Source code in synth_pdb/dataset.py
def __init__(
    self,
    output_dir: str,
    num_samples: int = 100,
    min_length: int = 10,
    max_length: int = 50,
    train_ratio: float = 0.8,
    seed: Optional[int] = None,
    max_workers: Optional[int] = None,
    dataset_format: str = "pdb",
):
    self.output_dir = Path(output_dir).absolute()
    self.num_samples = num_samples
    self.min_length = min_length
    self.max_length = max_length
    self.train_ratio = train_ratio
    self.max_workers = max_workers

    if seed is not None:
        random.seed(seed)
        np.random.seed(seed)

    self.dataset_format = dataset_format.lower() if dataset_format else "pdb"

generate()

Run the generation loop using multiprocessing.

Source code in synth_pdb/dataset.py
def generate(self) -> None:
    """Run the generation loop using multiprocessing."""
    import multiprocessing

    # Determine CPUs
    if self.max_workers is None:
        self.max_workers = max(1, multiprocessing.cpu_count() - 1)

    logger.info(
        f"Starting bulk generation of {self.num_samples} samples using {self.max_workers} cores..."
    )
    self.prepare_directories()

    manifest_path = self.output_dir / "dataset_manifest.csv"

    # Prepare Tasks
    tasks = []
    for i in range(self.num_samples):
        sample_id = f"synth_{i:06d}"

        # 1. Randomize Parameters (in main process for determinism with seed)
        length = random.randint(self.min_length, self.max_length)
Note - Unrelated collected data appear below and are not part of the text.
/-! ### setDisplay -/

@[simp] theorem State.setDisplay_meters (s : State) (i : Side) (x : Display) : (s.setDisplay i x).meters = s.meters := rfl
@[simp] theorem State.setDisplay_sideMeters (s : State) (i : Side) (x : Display) : (s.setDisplay i x).sideMeters = s.sideMeters := rfl
@[simp] theorem State.setDisplay_prices (s : State) (i : Side) (x : Display) : (s.setDisplay i x).prices = s.prices := rfl
@[simp] theorem State.setDisplay_figures (s : State) (i : Side) (x : Display) : (s.setDisplay i x).figures = s.figures := rfl
@[simp] theorem State.setDisplay_fill (s : State) (i : Side) (x : Display) : (s.setDisplay i x).fill = s.fill := rfl
@[simp] theorem State.setDisplay_motors (s : State) (i : Side) (x : Display) : (s.setDisplay i x).motors = s.motors := rfl
@[simp] theorem State.setDisplay_valves (s : State) (i : Side) (x : Display) : (s.setDisplay i x).valves = s.valves := rfl
@[simp] theorem State.setDisplay_blend (s : State) (i : Side) (x : Display) : (s.setDisplay i x).blend = s.blend := rfl
@[simp] theorem State.setDisplay_grades (s : State) (i : Side) (x : Display) : (s.setDisplay i x).grades = s.grades := rfl
@[simp] theorem State.setDisplay_register (s : State) (i : Side) (x : Display) : (s.setDisplay i x).register = s.register := rfl
@[simp] theorem State.setDisplay_display (s : State) (i : Side) (x : Display) : (s.setDisplay i x).display = s.display.set i x := rfl
@[simp] theorem State.setDisplay_arbiter (s : State) (i : Side) (x : Display) : (s.setDisplay i x).arbiter = s.arbiter := rfl
@[simp] theorem State.setDisplay_ports (s : State) (i : Side) (x : Display) : (s.setDisplay i x).ports = s.ports := rfl
@[simp] theorem State.setDisplay_classes (s : State) (i : Side) (x : Display) : (s.setDisplay i x).classes = s.classes := rfl
@[simp] theorem State.setDisplay_conversations (s : State) (i : Side) (x : Display) : (s.setDisplay i x).conversations = s.conversations := rfl
@[simp] theorem State.setDisplay_agingTimer (s : State) (i : Side) (x : Display) : (s.setDisplay i x).agingTimer = s.agingTimer := rfl
@[simp] theorem State.setDisplay_power (s : State) (i : Side) (x : Display) : (s.setDisplay i x).power = s.power := rfl
@[simp] theorem State.setDisplay_sidePower (s : State) (i : Side) (x : Display) : (s.setDisplay i x).sidePower = s.sidePower := rfl
@[simp] theorem State.setDisplay_clock (s : State) (i : Side) (x : Display) : (s.setDisplay i x).clock = s.clock := rfl
@[simp] theorem State.setDisplay_store (s : State) (i : Side) (x : Display) : (s.setDisplay i x).store = s.store := rfl
@[simp] theorem State.setDisplay_link (s : State) (i : Side) (x : Display) : (s.setDisplay i x).link = s.link := rfl
@[simp] theorem State.setDisplay_params (s : State) (i : Side) (x : Display) : (s.setDisplay i x).params = s.params := rfl
@[simp] theorem State.setDisplay_estopInput (s : State) (i : Side) (x : Display) : (s.setDisplay i x).estopInput = s.estopInput := rfl
@[simp] theorem State.setDisplay_supplyFailInput (s : State) (i : Side) (x : Display) : (s.setDisplay i x).supplyFailInput = s.supplyFailInput := rfl
@[simp] theorem State.setDisplay_changes (s : State) (i : Side) (x : Display) : (s.setDisplay i x).changes = s.changes := rfl
@[simp] theorem State.setDisplay_pending (s : State) (i : Side) (x : Display) : (s.setDisplay i x).pending = s.pending := rfl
        # weighted choice for conformation complexity
        conf_type = random.choices(
            ["alpha", "beta", "random", "ppii", "extended"], weights=[0.3, 0.3, 0.3, 0.05, 0.05]
        )[0]

        is_train = random.random() < self.train_ratio
        split = "train" if is_train else "test"

        # Pass format-specific args
        if self.dataset_format == "npz":
            tasks.append((sample_id, length, conf_type, split, str(self.output_dir), "npz"))
        else:
            tasks.append((sample_id, length, conf_type, split, str(self.output_dir), "pdb"))

    # Execute
    completed_count = 0
    # Determine appropriate task function
    task_func = (
        _generate_single_sample_npz_task
        if self.dataset_format == "npz"
        else _generate_single_sample_task
    )

    with open(manifest_path, "a", newline="") as f:
        writer = csv.writer(f)

        with concurrent.futures.ProcessPoolExecutor(max_workers=self.max_workers) as executor:
            # Submit all tasks
            future_to_id = {executor.submit(task_func, task): task[0] for task in tasks}

            for future in concurrent.futures.as_completed(future_to_id):
                sample_id = future_to_id[future]
                try:
                    result = future.result()
                    if result["success"]:
                        if self.dataset_format == "npz":
                            writer.writerow(
                                [
                                    result["sample_id"],
                                    result["length"],
                                    result["conformation"],
                                    result["split"],
                                    result["npz_path"],
                                ]
                            )
                        else:
                            writer.writerow(
                                [
                                    result["sample_id"],
                                    result["length"],
                                    result["conformation"],
                                    result["split"],
                                    result["pdb_path"],
                                    result["cmap_path"],
                                ]
                            )
                        completed_count += 1
                    else:
                        logger.error(f"Failed to generate {sample_id}: {result.get('error')}")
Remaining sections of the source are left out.